Donnerstag, 26. Oktober 2017

prelink makes instance unusable

I spent a recent night hunting an issue which was non trivial to detect.
On a 4 node cluster 2 nodes got Linux patches and were rebooted. This was done after 10pm for minimal business impact. (The application is written by Oracle - so it's not fully TAF aware).
The DBs started fine, all services were available.
At 3:50 in the morning I got a call some processes show strange errors.
As I connected to the Server, the Instance shows running proceses. But I could not connect to the instance:
With proper environment variables, the errors were:
sqlplus system/xxx

SQL*Plus: Release Production on Thu Oct 19 03:58:52 2017

Copyright (c) 1982, 2013, Oracle.  All rights reserved.

Enter password:
ORA-01034: ORACLE not available
ORA-27123: unable to attach to shared memory segment
Linux-x86_64 Error: 22: Invalid argument
Additional information: 25
Additional information: 323780623
Additional information: -1610612736
Process ID: 0
Session ID: 0 Serial number: 0

Enter user-name:
ORA-01017: invalid username/password; logon denied


sqlplus system/xxx

SQL*Plus: Release Production on Thu Oct 19 03:59:33 2017

Copyright (c) 1982, 2013, Oracle.  All rights reserved.

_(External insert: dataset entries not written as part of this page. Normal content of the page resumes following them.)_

/-- What breaks the limit rule of table `u` with `m` steps to go (R237, R238). -/
def limitFault (s : Sys) (u m : Nat) : Option Nat :=
  if u < 16 then s.hoopLimit u m else (s.mapDiff u)[m * s.rd (Key.MapUpd.MAP_LIMIT (u - 16))]?

/-- A check has failed (R236): CAUSE, and the state that the command left, or REFUSED after START. -/
def updRefused (s : Sys) (u cause : Nat) : Sys := (s.wr (updKey u 0x0C) cause).wr (updKey u 0x0A) (s.update u).left

/-- The checks of an update complete (R236); `ok` is the byte parity of the table reads. -/
def updChecks (s : Sys) (u : Nat) (ok : Bool) : Sys :=
  if s.rd (updKey u 0x0A) ≠ 1 then s
  else
    let g := s.calRead u ok
    let s := g.1
    let good := g.2 && decide (s.rd (updKey u 2) = tableLen u) && s.tableCrcOk u (s.rd (updKey u 1))
    let s := (s.wrB (updKey u 0x10) good).when (!ok) (fun s => s.faultNow 0x2A (tableInst u) (tableIndex u))
    let m := s.rd (updKey u 3) + 1 - s.rd (updKey u 0x0B)
    if !good then s.updRefused u 7
    else if s.rd (updKey u 4) < s.now + 1000000 ∨ s.rd (updKey u 5) ≤ s.rd (updKey u 6) then s.updRefused u 8
    else match s.limitFault u m with
      | some d => (s.wr (updKey u 0x0D) d).updRefused u 6
      | none => s.wr (updKey u 0x0A) 2

/-! ### Building a step (R237 to R239) -/

/-- The pending hoop table of a step with `m` steps to go (R237). -/
def buildHoop (s : Sys) (u m : Nat) : List Nat :=
  let a := s.rd (activeKey u)
  let t := s.rd (updKey u 1)
  (List.range 12675).flatMap (fun w =>
    let x := s.ld (a + 8 * w) 8
    let y := s.ld (t + 8 * w) 8
    let f (i : Nat) : Nat := trunc 18 (hoopField x i + rdiv (hoopField y i - hoopField x i) (max 1 m))
    le 8 (f 0 + 2 ^ 18 * f 1 + 2 ^ 36 * f 2))

/-- The address of entry `n` of the pending map of a step with `m` steps to go (R238): in the target for the first nozzles that differ,
else in the active map. -/
def stepEntry (s : Sys) (u m : Nat) : Nat → Nat :=
  let d := s.mapDiff u
  let take_ := d.take ((d.length + m - 1) / max 1 m)
  fun n => s.rd (if n ∈ take_ then updKey u 1 else activeKey u) + 4 * n

/-- The pending map of a step with `m` steps to go (R238). -/
def buildMap (s : Sys) (u m : Nat) : List Nat :=
  let at_ := s.stepEntry u m
  (List.range 4096).flatMap (fun n => s.bytes (at_ n) 4)

/-- The first nozzle whose entry in the step substitutes a nozzle outside the group (R238). -/
def strayStep (s : Sys) (u m : Nat) : Option Nat :=
  let at_ := s.stepEntry u m
  if u < 16 then none else (List.range 4096).find? (fun n => s.strayEntry (u - 16) (s.ld (at_ n) 4))

/-- The due time T_k of the present step (R239). -/
def stepDue (s : Sys) (u : Nat) : Nat := s.rd (updKey u 4) + (s.rd (updKey u 0x0B) - (s.update u).k0) * s.rd (updKey u 5) * 1000

/-- CAL builds the present step of table `u` into the pending buffer (R239): `ok` the byte parity of the reads, `verified`
the readback, `off` the offset at which one of them failed. -/
def updBuild (s : Sys) (u : Nat) (ok verified : Bool) (off : Nat) : Sys :=
  if s.rd (updKey u 0x0A) ≠ 2 then s
  else
    let k := s.rd (updKey u 0x0B)
    let n := s.rd (updKey u 3)
    let m := n + 1 - k
    let g := s.calRead u ok
    let s := g.1
    if !g.2 then s.failUpdate u off true
    else match s.strayStep u m with
      | some z => (s.wr (updKey u 0x0D) z).haltUpdate u 9 5
      | none =>
        let body := if u < 16 then s.buildHoop u m else s.buildMap u m
        let gen := (s.ld (s.rd (updKey u 1) + tableGenAt u) 4 + 2 ^ 32 - (n - k) % 2 ^ 32) % 2 ^ 32
        let covered := body ++ le 4 gen
        let p := s.rd (pendingKey u)
        let image := covered ++ le 4 (crc32 covered) ++ List.replicate (tableLen u - tableCovered u - 4) 0
        let s := s.deviceWrite 0x42 p image
        if !verified then s.failUpdate u off false
        else (s.wr (updKey u 0x0A) 3).wr (updKey u 0x0E) (s.stepDue u)

/-- T_k + WINDOW passes without a swap of a step that is SCHEDULED or still BUILDING (R240). -/
def updExpire (s : Sys) (u : Nat) : Sys :=
  let st := s.rd (updKey u 0x0A)
  let due := if st = 3 then s.rd (updKey u 0x0E) else s.stepDue u
  if (st = 2 ∨ st = 3) ∧ due + s.rd (updKey u 6) * 1000 ≤ s.now then s.haltUpdate u 3 4 else s

/-! ### Retained copies (R222, R223) -/

/-- A slot of the calibration region after a write of a header and `n` bytes whose readback differs (R222): its bytes are open. -/
def slotSpoilt (s : Sys) (addr n : Nat) : Sys :=
  (s.setBytes addr ((List.range (64 + n)).map (fun (i : Nat) => (Config.openValue 6 [(s.free : Int), (i : Int)]).toNat % 256))).useFree

/-- The image of the active table of `u` and the header before it are written to a slot of the calibration region (R222). -/
def slotWrite (s : Sys) (u addr : Nat) : Sys :=
  (s.setBytes (addr + 64) (s.bytes (s.rd (activeKey u)) (tableLen u))).setBytes addr (slotHeader (tableKind u) (tableIndex u))

/-- The first copy leaves the queue. -/
def copyPop (s : Sys) (rest : List Nat) : Sys := { s.wr Key.Cal.COPY_QUEUE rest.length with cal := { s.cal with copies := rest } }

/-- The copy of table `u` has failed (R222). -/
def copyFailed (s : Sys) (u : Nat) (rest : List Nat) : Sys :=
  (((s.wrB (updKey u 0x11) false).inc Key.Cal.COPY_FAILS).faultNow 0x2B (tableInst u) (tableIndex u)).copyPop rest

/-- The first copy in the queue is written: the staging slot, then its own slot, then KIND 0 in the staging header (R222). `staging` and
`slot` are how often the verification of the two steps fails: once is mended by the one repetition, twice ends the copy. A parity error
of the read of the table raises CAL_PARITY (R243), and no image is written (DESIGN CHOICE, log entry 50). -/
def copyWrite (s : Sys) (readOk : Bool) (staging slot : Nat) : Sys :=
  match s.cal.copies with
  | [] => s
  | u :: rest =>
    if !readOk then (s.faultNow 0x2A (tableInst u) (tableIndex u)).copyFailed u rest
    else if 2 ≤ staging then (s.slotSpoilt stagingAddr (tableLen u)).copyFailed u rest
    else if 2 ≤ slot then ((s.slotWrite u stagingAddr).slotSpoilt (slotAddr u) (tableLen u)).copyFailed u rest
    else
      let s := ((s.slotWrite u stagingAddr).slotWrite u (slotAddr u)).setBytes (stagingAddr + 4) [0]
      (((s.wrB (updKey u 0x11) true).wr (updKey u 0x12) (s.ld (slotAddr u + 64 + tableGenAt u) 4)).inc Key.Cal.COPY_WRITES).copyPop rest

/-- A slot holds a valid image of table `u` (R223). -/
def slotValid (s : Sys) (addr u : Nat) : Bool :=
  decide (s.ld addr 4 = 0x43414C31 ∧ s.ld (addr + 4) 1 = tableKind u ∧ s.ld (addr + 5) 1 = tableIndex u) && s.tableCrcOk u (addr + 64)

/-- CAL loads table `u` during START (R223). -/
def calRestore (s : Sys) (u : Nat) : Sys :=
  if s.rd (activeKey u) = 0 ∨ s.rd (pendingKey u) = 0 then s
  else
    let load (s : Sys) (src : Nat) : Sys :=
      let s := (s.copyTable u (src + 64) (s.rd (activeKey u))).copyTable u (src + 64) (s.rd (pendingKey u))
      (s.wrB (updKey u 0x11) true).wr (updKey u 0x12) (s.ld (src + 64 + tableGenAt u) 4)
    if s.slotValid (slotAddr u) u then load s (slotAddr u)
    else if s.slotValid stagingAddr u then
      load ((s.setBytes (slotAddr u + 64) (s.bytes (stagingAddr + 64) (tableLen u))).setBytes (slotAddr u) (slotHeader (tableKind u) (tableIndex u))) stagingAddr
    else if s.ld (slotAddr u) 4 ≠ 0x43414C31 ∧ ¬(s.ld stagingAddr 4 = 0x43414C31 ∧ s.ld (stagingAddr + 4) 1 = tableKind u ∧
        s.ld (stagingAddr + 5) 1 = tableIndex u) then s.wrB (updKey u 0x11) false
    else (s.wrB (updKey u 0x11) false).faultNow 0x2C (tableInst u) (tableIndex u)

/-- START and WARM_RESET (R242): updates return to IDLE, insert ring offsets to 0, pattern queues are emptied. -/
def calStart (s : Sys) : Sys :=
  let s := s.each (List.range 48) (fun s u => (s.wr (updKey u 0x0A) 0).modUpdate u (fun _ => {}))
  let s := s.each (List.range 16) (fun s c => (s.wr (Key.Ins.INS_HEAD c) 0).wr (Key.Ins.INS_TAIL c) 0)
  let s := s.each (List.range 4) (fun s g => s.wr (Key.Pat.PAT_QUEUED g) 0)
  { s with cal := { s.cal with copies := [], patterns := Vector.replicate 4 [] } }

/-! ### The load stream (R224) -/

/-- `n` bytes of the stream of endpoint `e` from an offset, across the end of the ring. -/
def ringBytes (s : Sys) (e off n : Nat) : List Nat := (List.range n).map (fun i => (s.byte (s.ringAt e (off + i))).toNat)

/-- CAL stops consuming (R224). -/
def loadStop (s : Sys) (u : Nat) : Sys := (s.wr Key.Cal.LOAD_STATE 2).faultNow 0x28 (if u < 48 then tableInst u else 0) (if u < 48 then tableIndex u else 0)

/-- CAL takes the next load record once it lies whole in the ring (R224), in READY and ARMED (R56); `ok` is the byte parity of the image. A
header that fails its checks ends after LENGTH bytes if that is the size of an image, else after the header (DEDUCED, log entry 50). -/
def loadRecord (s : Sys) (ok : Bool) : Sys :=
  match (List.range 8).find? (fun n => s.rdB (Key.Ep.ENABLE n) && decide (s.rd (Key.Ep.CONSUMER n) = 3)) with
  | none => s
  | some e =>
    let off := s.rd (Key.EpSt.RELEASE_OFFSET e)
    let have_ := (s.rd (Key.EpSt.NEXT_OFFSET e) + 2 ^ 32 - off) % 2 ^ 32
    let h := s.ringBytes e off 64
    let image := if u32At h 4 = 101440 ∨ u32At h 4 = 16448 then u32At h 4 else 0
    if s.consumersRun = false ∨ s.rd Key.Cal.LOAD_STATE = 2 ∨ have_ < 64 + image then s
    else
      let kind := u8At h 2
      let idx := u8At h 3
      let u := if kind = 1 then idx else 16 + idx
      let fits := (kind = 1 ∧ idx < 16) ∨ (kind = 2 ∧ idx < 32)
      if ¬fits ∨ u16At h 0 ≠ 0xCA1B ∨ u32At h 60 ≠ crc32 (h.take 60) ∨ u32At h 4 ≠ tableLen u ∨ s.rd (updKey u 2) ≠ tableLen u ∨ s.rd (updKey u 1) = 0 then
        s.loadStop (if fits then u else 48)
      else if s.updRuns u then s.wr Key.Cal.LOAD_STATE 1
      else
        let r := s.ringRead 0x42 e (off + 64) (tableLen u) ok
        let w := r.1.grant 0x42 true (s.rd (updKey u 1)) (tableLen u)
        let s := (if w.2 then w.1.busStore 0x42 (s.rd (updKey u 1)) (s.ringBytes e (off + 64) (tableLen u)) 0 else w.1).wr Key.Cal.LOAD_STATE 0
        let good := r.2 && w.2 && s.tableCrcOk u (s.rd (updKey u 1))
        let s := ((s.wrB (updKey u 0x10) good).inc Key.Cal.LOADS).release e (off + 64 + tableLen u)
        if good then s else s.faultNow 0x28 (tableInst u) (tableIndex u)

/-! ### Patterns (R232 to R234) -/

/-- The width of a pattern in pixels (R233). -/
def patWidth (p : Pattern) : Nat := if p.kind = 1 then p.stagger * (p.run + p.gap) else p.run

/-- The pattern that the PAT_ fields of group `g` ask for. -/
def patOf (s : Sys) (g : Nat) : Pattern :=
  { heads := s.rd (Key.Pat.PAT_HEADS g), kind := s.rd (Key.Pat.PAT_KIND g), band := s.rd (Key.Pat.PAT_BAND g), level := s.rd (Key.Pat.PAT_LEVEL g)
    run := s.rd (Key.Pat.PAT_RUN g), gap := s.rd (Key.Pat.PAT_GAP g), stagger := s.rd (Key.Pat.PAT_STAGGER g), id := s.rd (Key.Pat.PAT_ID g) }

/-- The first pixel and the width of band `b` of group `g` (R232). -/
def bandFirst (s : Sys) (g b : Nat) : Nat := s.rd (if b = 0 then Key.Pat.BAND0_FIRST g else Key.Pat.BAND1_FIRST g)
def bandWidth (s : Sys) (g b : Nat) : Nat := s.rd (if b = 0 then Key.Pat.BAND0_WIDTH g else Key.Pat.BAND1_WIDTH g)

/-- The abort of a pattern command (R233). -/
def patAbort (s : Sys) (g cmd : Nat) : Nat :=
  let p := s.patOf g
  if cmd = 2 then 0
  else if cmd ≠ 1 then 0x0604
  else if (List.range 32).any (fun h => p.heads.testBit h && decide (s.rd (Key.Head.GROUP h) ≠ g)) then 0x0604
  else if s.bandWidth g p.band = 0 ∨ s.bandWidth g p.band < patWidth p then 0x0604
  else if (List.range 32).any (fun h => p.heads.testBit h && decide (2 ^ s.rd (Key.Head.DEPTH h) ≤ p.level)) then 0x0604
  else if 8 ≤ (s.cal.patterns.getD g []).length then 0x0805
  else 0

/-- Set the pattern queue of group `g`. -/
def setPatterns (s : Sys) (g : Nat) (l : List Pattern) : Sys :=
  { s.wr (Key.Pat.PAT_QUEUED g) l.length with cal := { s.cal with patterns := s.cal.patterns.setIfInBounds g l } }

/-- The effect of an accepted pattern command (R233). -/
def patCmd (s : Sys) (g cmd : Nat) : Sys :=
  if cmd = 1 then s.setPatterns g (s.cal.patterns.getD g [] ++ [s.patOf g]) else s.setPatterns g []

end Sys

/-- CHECKS_COMPLETE (R236): the checks of update `u` complete. -/
def execChecksComplete (u : Fin 48) (ok : Bool) (s : State) : Host.Outcome State Fault Refusal := onSys (fun s => s.updChecks u ok) s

Connected to an idle instance.


So it seems it's related to shared memory.

First checks showed there are enough hugepages configured and available, ipcs lists them correct.

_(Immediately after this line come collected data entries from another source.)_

-- ==== Sys2Proof/Machine/Swath.lean ====
section
/-! DEFINITION. Swath: mark timing units, columns and their instants, commits, suppressed spans, swath end and feed (R252 to R258, R263 to R265, R271, R279). -/

namespace Sys2Proof.Machine

open Sys2Proof

namespace Sys

/-! ### Parts of the print engine -/

/-- Mark timing unit `m`. -/
def mtu (s : Sys) (m : Nat) : MtuRun := s.pen.mtus.getD m {}

/-- Change mark timing unit `m`. -/
def modMtu (s : Sys) (m : Nat) (f : MtuRun → MtuRun) : Sys := { s with pen := { s.pen with mtus := s.pen.mtus.setIfInBounds m (f (s.mtu m)) } }

/-- FIRE output `f`. -/
def fire (s : Sys) (f : Nat) : FireRun := s.pen.fires.getD f {}

/-- Change FIRE output `f`. -/
def modFire (s : Sys) (f : Nat) (g : FireRun → FireRun) : Sys := { s with pen := { s.pen with fires := s.pen.fires.setIfInBounds f (g (s.fire f)) } }

/-- Head `h`. -/
def head (s : Sys) (h : Nat) : HeadRun := s.pen.heads.getD h {}

/-- Change head `h`. -/
def modHead (s : Sys) (h : Nat) (f : HeadRun → HeadRun) : Sys := { s with pen := { s.pen with heads := s.pen.heads.setIfInBounds h (f (s.head h)) } }

/-- Head link `l`. -/
def hlink (s : Sys) (l : Nat) : LinkRun8 := s.pen.links.getD l {}

/-- Change head link `l`. -/
def modLink (s : Sys) (l : Nat) (f : LinkRun8 → LinkRun8) : Sys := { s with pen := { s.pen with links := s.pen.links.setIfInBounds l (f (s.hlink l)) } }

/-- Head link `l` is UP (R268). -/
def linkUp (s : Sys) (l : Nat) : Bool := decide (s.rd (Key.Link.STATE l) = 3)

/-- The FIRE outputs of group `g` (R247). -/
def grpFires (s : Sys) (g : Nat) : List Nat := (List.range 16).filter (fun f => s.rdBit (Key.Grp.FIRE_MASK g) f)

/-- The enabled heads of group `g` (R247). -/
def grpHeads (s : Sys) (g : Nat) : List Nat := (List.range 32).filter (fun h => s.rdB (Key.Head.ENABLE h) && decide (s.rd (Key.Head.GROUP h) = g))

/-- The enabled heads of group `g` on FIRE output `f`. -/
def fireHeads (s : Sys) (g f : Nat) : List Nat := (s.grpHeads g).filter (fun h => decide (s.rd (Key.Head.FIRE h) = f))

/-- The group that FIRE output `f` belongs to, of those that print. -/
def fireGroup (s : Sys) (f : Nat) : Option Nat := (List.range 4).find? (fun g => s.rdBit (Key.Grp.FIRE_MASK g) f && decide (s.grpState g = 3))

/-- The group that MTU `m` serves (R24, R251). -/
def mtuGroup (s : Sys) (m : Nat) : Option Nat := (List.range 4).find? (fun g => decide (s.rd (Key.Grp.MTU g) = m))

/-- The raster channel that MTU `m` serves (R24, R251). -/
def mtuChannel (s : Sys) (m : Nat) : Option Nat := (List.range 16).find? (fun c => decide (s.rd (Key.Ch.MODE c) = 1 ∧ s.rd (Key.Ch.MTU c) = m))

/-! ### Positions and instants (R252 to R255) -/

/-- d of a swath: +1 or -1. -/
def mtuDir (s : Sys) (m : Nat) : Int := if (s.mtu m).rev then -1 else 1

/-- T in ps (R253): the mean interval of the last 2^AVG advancing edges. -/
def mtuMean (s : Sys) (m : Nat) : Option Nat :=
  let e := (s.mtu m).edges.take (2 ^ s.rd (Key.Mtu.AVG m) + 1)
  match e.head?, e.getLast? with
  | some a, some b => if e.length < 2 then none else some ((a - b) * 1000 / (e.length - 1))
  | _, _ => none

/-- X(t) in counts * 256 (R253). -/
def mtuPos (s : Sys) (m : Nat) : Int :=
  let q := s.mtu m
  let h := 256 * q.h
  match s.mtuMean m, q.edges.head? with
  | some t, some e =>
    if s.rdI (Key.Enc.COUNT (s.rd (Key.Mtu.ENCODER m))) ≠ q.h ∨ t = 0 then h
    else h + s.mtuDir m * (min ((s.now - e) * 1000 * 256 / t) 255 : Nat)
  | _, _ => h

/-- The position of column `k` on FIRE output `f` of group `g` in counts * 256 (R254), once the origin is known. -/
def colPos (s : Sys) (g f k : Nat) : Option Int :=
  let m := s.rd (Key.Grp.MTU g)
  let d := s.mtuDir m
  let start := s.rdI (if (s.mtu m).rev then Key.GrpCfg.START_REV g else Key.GrpCfg.START_FWD g)
  let ofs := s.rdI (if (s.mtu m).rev then Key.Fire.OFS_REV f else Key.Fire.OFS_FWD f)
  let p0 := if s.rd (Key.Mtu.SOS m) = 0xFF then some start else (s.mtu m).c.map (fun c => c + d * start)
  p0.map (fun p => 256 * p + d * (k * s.rd (Key.GrpCfg.PITCH g) / 256 : Nat) + d * ofs)

/-- The instant of the next column of FIRE output `f` in ps, as the last advancing edge gives it (R255). -/
def colDue (s : Sys) (g f : Nat) : Option Nat :=
  let m := s.rd (Key.Grp.MTU g)
  match s.colPos g f (s.fire f).k, (s.mtu m).edges.head? with
  | some x, some e =>
    let rel := s.mtuDir m * (x - 256 * (s.mtu m).h)
    if rel ≤ 0 then some (e * 1000)
    else if rel < 256 then (s.mtuMean m).map (fun t => e * 1000 + rel.toNat * t / 256)
    else none
  | _, _ => none

/-- The instants of the next columns of a group after an edge (R255): one that is already due stays. -/
def retime (s : Sys) (g : Nat) : Sys :=
  s.each (s.grpFires g) (fun s f => s.modFire f (fun q =>
    { q with due := if q.due.any (fun t => decide (t ≤ s.now * 1000)) then q.due else s.colDue g f }))

/-! ### Suppressed spans (R279) -/

/-- Put a record into the span ring (R279), with its alarm and fault. -/
def spanRecord (s : Sys) (g h kind first last at_ : Nat) : Sys :=
  let f := s.rd (Key.Head.FIRE h)
  let pos (k : Nat) : List Nat := le 4 (trunc 32 ((s.colPos g f k).elim 0 (fun x => x / 256)))
  let before := s.rd Key.Span.SPAN_HEAD
  let empty := decide (before = s.rd Key.Span.SPAN_TAIL)
  let s := s.ringRecord 0x40 Key.Span.SPAN_ADDR Key.Span.SPAN_LEN Key.Span.SPAN_HEAD Key.Span.SPAN_TAIL Key.Span.SPAN_LOST
    ([kind, g, h, s.rd (Key.GrpMask.PASS g)] ++ le 4 (s.rd (Key.GrpMask.SWATH g)) ++ le 4 first ++ le 4 last ++ pos first ++ pos last ++ le 8 at_)
  if s.rd Key.Span.SPAN_HEAD = before then s
  else
    let s := ((s.inc (Key.GrpCnt.SPANS g)).raise 32).modGroup g (fun q => { q with spanned := true })
    (s.when empty (fun s => s.sendAlarm 4 0x3C s.now 0 [])).faultNow 0x3C 4 h

/-- The open span of head `h` ends. -/
def spanEnd (s : Sys) (g h : Nat) : Sys :=
  match (s.head h).span with
  | none => s
  | some p => (s.modHead h (fun q => { q with span := none })).spanRecord g h p.kind p.first p.last p.at_

/-- Columns `first` to `last` of head `h` are suppressed with a kind. -/
def suppress (s : Sys) (g h kind first last at_ : Nat) : Sys :=
  let s := s.add (Key.HeadSt.SUPPRESSED h) 32 (last + 1 - first)
  match (s.head h).span with
  | some p =>
    if p.kind = kind then s.modHead h (fun q => { q with span := some { p with last := last } })
    else (s.spanEnd g h).modHead h (fun q => { q with span := some { kind := kind, first := first, last := last, at_ := at_ } })
  | none => s.modHead h (fun q => { q with span := some { kind := kind, first := first, last := last, at_ := at_ } })

/-- Every known column of group `g` not yet fired is suppressed (R257, R261, R281), once a kind is set for the rest of the
swath. -/
def flush (s : Sys) (g : Nat) : Sys :=
  match (s.group g).suppress with
  | none => s
  | some kind =>
    let end_ := (s.group g).endCol
    s.each (s.grpFires g) (fun s f =>
      let k := (s.fire f).k
      if end_ ≤ k then s
      else
        let s := s.each (s.fireHeads g f) (fun s h => (s.suppress g h kind k (end_ - 1) s.now).modHead h (fun q => { q with evs := [], next := end_ }))
        s.modFire f (fun q => { q with k := end_, due := none, go := [], held := [] }))

/-- The rest of a swath is suppressed with a kind. -/
def endRest (s : Sys) (g kind : Nat) : Sys :=
  (s.modGroup g (fun q => { q with suppress := q.suppress.orElse (fun _ => some kind) })).flush g

/-! ### Gating and commits (R271, R277, R278) -/

/-- A gate input with ACTION `act` is active for group `g` (R278). -/
def gateActs (s : Sys) (g act : Nat) : Bool :=
  (List.range 12).any (fun n =>
    let w := s.rd (Key.GateIn.GATE n)
    s.rdBit Key.GateIn.GATE_ACTIVE n && w.testBit 0 && decide (w / 4 % 4 = act) && w.testBit (4 + g))

/-- What gates head `h` (R277, R278, R283), as a KIND of R279. -/
def headGate (s : Sys) (h : Nat) : Option Nat :=
  if s.rd (Key.HeadTemp.TSTATE h) = 2 then some 1
  else if s.rdBit (Key.HeadSt.FLAGS h) 3 || s.gateActs (s.rd (Key.Head.GROUP h)) 1 then some 3
  else none

/-- FLAGS bit 4 GATED of every head. -/
def showGates (s : Sys) : Sys :=
  s.each (List.range 32) (fun s h => s.wrBit (Key.HeadSt.FLAGS h) 4 (s.rdB (Key.Head.ENABLE h) && (s.headGate h).isSome))

/-- Why head `h` does not fire column `k`, if it does not (R25, R271, R273). -/
def heldKind (s : Sys) (g h k : Nat) : Option Nat :=
  match s.headGate h with
  | some kind => some kind
  | none =>
    if s.grpState g ≠ 3 then some 9
    else if !s.linkUp (s.rd (Key.Head.LINK h)) || (s.head h).noWave then some 2
    else match (s.head h).evs.find? (fun e => decide (e.col = k)) with
      | some e => if e.acked then none else some e.kind
      | none => some 2

/-- The Commit symbol of column `k` of FIRE output `f` (R268): event, GO per port and output, each with its complement. -/
def commitSymbol (s : Sys) (l k f : Nat) (go : List Nat) : List Nat :=
  let bits := (go.filter (fun h => decide (s.rd (Key.Head.LINK h) = l))).foldl (fun n h => putBit n (s.rd (Key.Head.PORT h)) true) 0
  [k % 256, bits + 16 * (15 - bits), f + 16 * (15 - f)]

/-- Commit the next column of FIRE output `f` on every link that carries a head on it, twice (R271). -/
def commit (s : Sys) (g f : Nat) : Sys :=
  let k := (s.fire f).k
  let hs := s.fireHeads g f
  let held := hs.filterMap (fun h => (s.heldKind g h k).map (fun kind => (h, kind)))
  let go := hs.filter (fun h => (s.heldKind g h k).isNone)
  let s := (s.modFire f (fun q => { q with go := go, held := held, commitAt := some s.now })).each go (fun s h => s.inc64 (Key.HeadSt.FIRED h))
  s.each ((List.range 8).filter (fun l => s.linkUp l && hs.any (fun h => decide (s.rd (Key.Head.LINK h) = l)))) (fun s l =>
    (s.emit (.link l 0x100 (s.commitSymbol l k f go))).emit (.link l 0x100 (s.commitSymbol l k f go)))

/-- A column beyond the known ones exists, or `k` is a known one. -/
def colExists (s : Sys) (g k : Nat) : Bool := decide (k < (s.group g).endCol) || !(s.group g).complete

/-- FIRE output `f` has dealt with its column: events up to it are discarded, and the next one is committed (R270,
R271). -/
def nextColumn (s : Sys) (g f : Nat) : Sys :=
  let k := (s.fire f).k
  let s := s.each (s.fireHeads g f) (fun s h => s.modHead h (fun q => { q with evs := q.evs.filter (fun e => decide (k < e.col)), next := max q.next (k + 1) }))
  let s := s.modFire f (fun q => { q with k := k + 1, due := none, go := [], held := [] })
  if s.colExists g (k + 1) then
    let s := s.commit g f
    s.modFire f (fun q => { q with due := s.colDue g f })
  else s

/-- The strobe instant of a column due at `t` ps (R255): rounded to 250 ps. -/
def strobeAt (s : Sys) (f t : Nat) : Nat := nearest (t + 250 * s.rd (Key.Fire.DELAY f)) 250 * 250

/-- FIRE output `f` reaches its column instant (R255, R256). -/
def fireStrobe (s : Sys) (f : Nat) : Sys :=
  match s.fireGroup f, (s.fire f).due with
  | some g, some t =>
    if s.now * 1000 < t ∨ !s.colExists g (s.fire f).k then s
    else
      let q := s.fire f
      let rise := s.strobeAt f t
      let soon := q.strobe.any (fun p => decide (rise < p + 1000 * s.rd (Key.GrpCfg.MIN_PERIOD g))) ||
        q.commitAt.any (fun c => decide (rise < 1000 * c + 2000000))
      let s :=
        if soon then
          let s := s.inc (Key.GrpCnt.OVERSPEEDS g)
          s.each (s.fireHeads g f) (fun s h => s.suppress g h 4 q.k q.k (rise / 1000))
        else
          let up := s.clk * 1000 + rise - s.now * 1000
          let s := (((s.when (s.padsLive 12 && s.mayEmit) (fun s => s.emit (.fire f rise)))).inc64 (Key.Fire.STROBES f)).modFire f (fun q => { q with
            strobe := some rise, pulses := q.pulses ++ [(up, up + 4000 * s.rd (Key.Fire.WIDTH f))] })
          let s := s.wr (Key.GrpMask.COLUMN g) q.k
          let s := s.each q.go (fun s h => s.spanEnd g h)
          q.held.foldl (fun s (p : Nat × Nat) => s.suppress g p.1 p.2 q.k q.k (rise / 1000)) s
      let s := s.when (decide ((s.grpFires g).head? = some f)) (fun s => s.inc64 (Key.GrpCnt.COLUMNS g))
      s.nextColumn g f
  | _, _ => s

in alert.log I found entries like
Thu Oct 19 03:34:41 2017
Process q003 died, see its trace file
Thu Oct 19 03:35:40 2017
Process W000 died, see its trace file
Process W000 died, see its trace file
Process W000 died, see its trace file
Thu Oct 19 03:35:52 2017
Process W000 died, see its trace file
Process W000 died, see its trace file
Thu Oct 19 03:35:57 2017
Process m000 died, see its trace file
Process W000 died, see its trace file
Thu Oct 19 03:36:04 2017
Thu Oct 19 04:00:02 2017
Process J000 died, see its trace file
kkjcre1p: unable to spawn jobq slave process
Errors in file /...diag.../trace/INST_NAME_cjq0_61788.trc:
Process W000 died, see its trace file
Thu Oct 19 04:00:04 2017

this contains
*** 2017-10-19 04:00:02.536
*** SESSION ID:(631.21) 2017-10-19 04:00:02.536
*** CLIENT ID:() 2017-10-19 04:00:02.536
*** SERVICE NAME:(SYS$BACKGROUND) 2017-10-19 04:00:02.536
*** MODULE NAME:() 2017-10-19 04:00:02.536
*** ACTION NAME:() 2017-10-19 04:00:02.536

Process J000 is dead (pid=119122 req_ver=453 cur_ver=453 state=KSOSP_SPAWNED).

*** 2017-10-19 04:00:09.545
Process J000 is dead (pid=119264 req_ver=456 cur_ver=456 state=KSOSP_SPAWNED).

*** 2017-10-19 04:00:12.539
Process J000 is dead (pid=119278 req_ver=25 cur_ver=25 state=KSOSP_SPAWNED).

With all this information (and some search effort) the best match I found is Connected to an idle instance, while database instance is running (Process J000 died, see its trace file kkjcre1p: unable to spawn jobq slave process ) (Doc ID 1578491.1).

But why is prelink doing such bad things?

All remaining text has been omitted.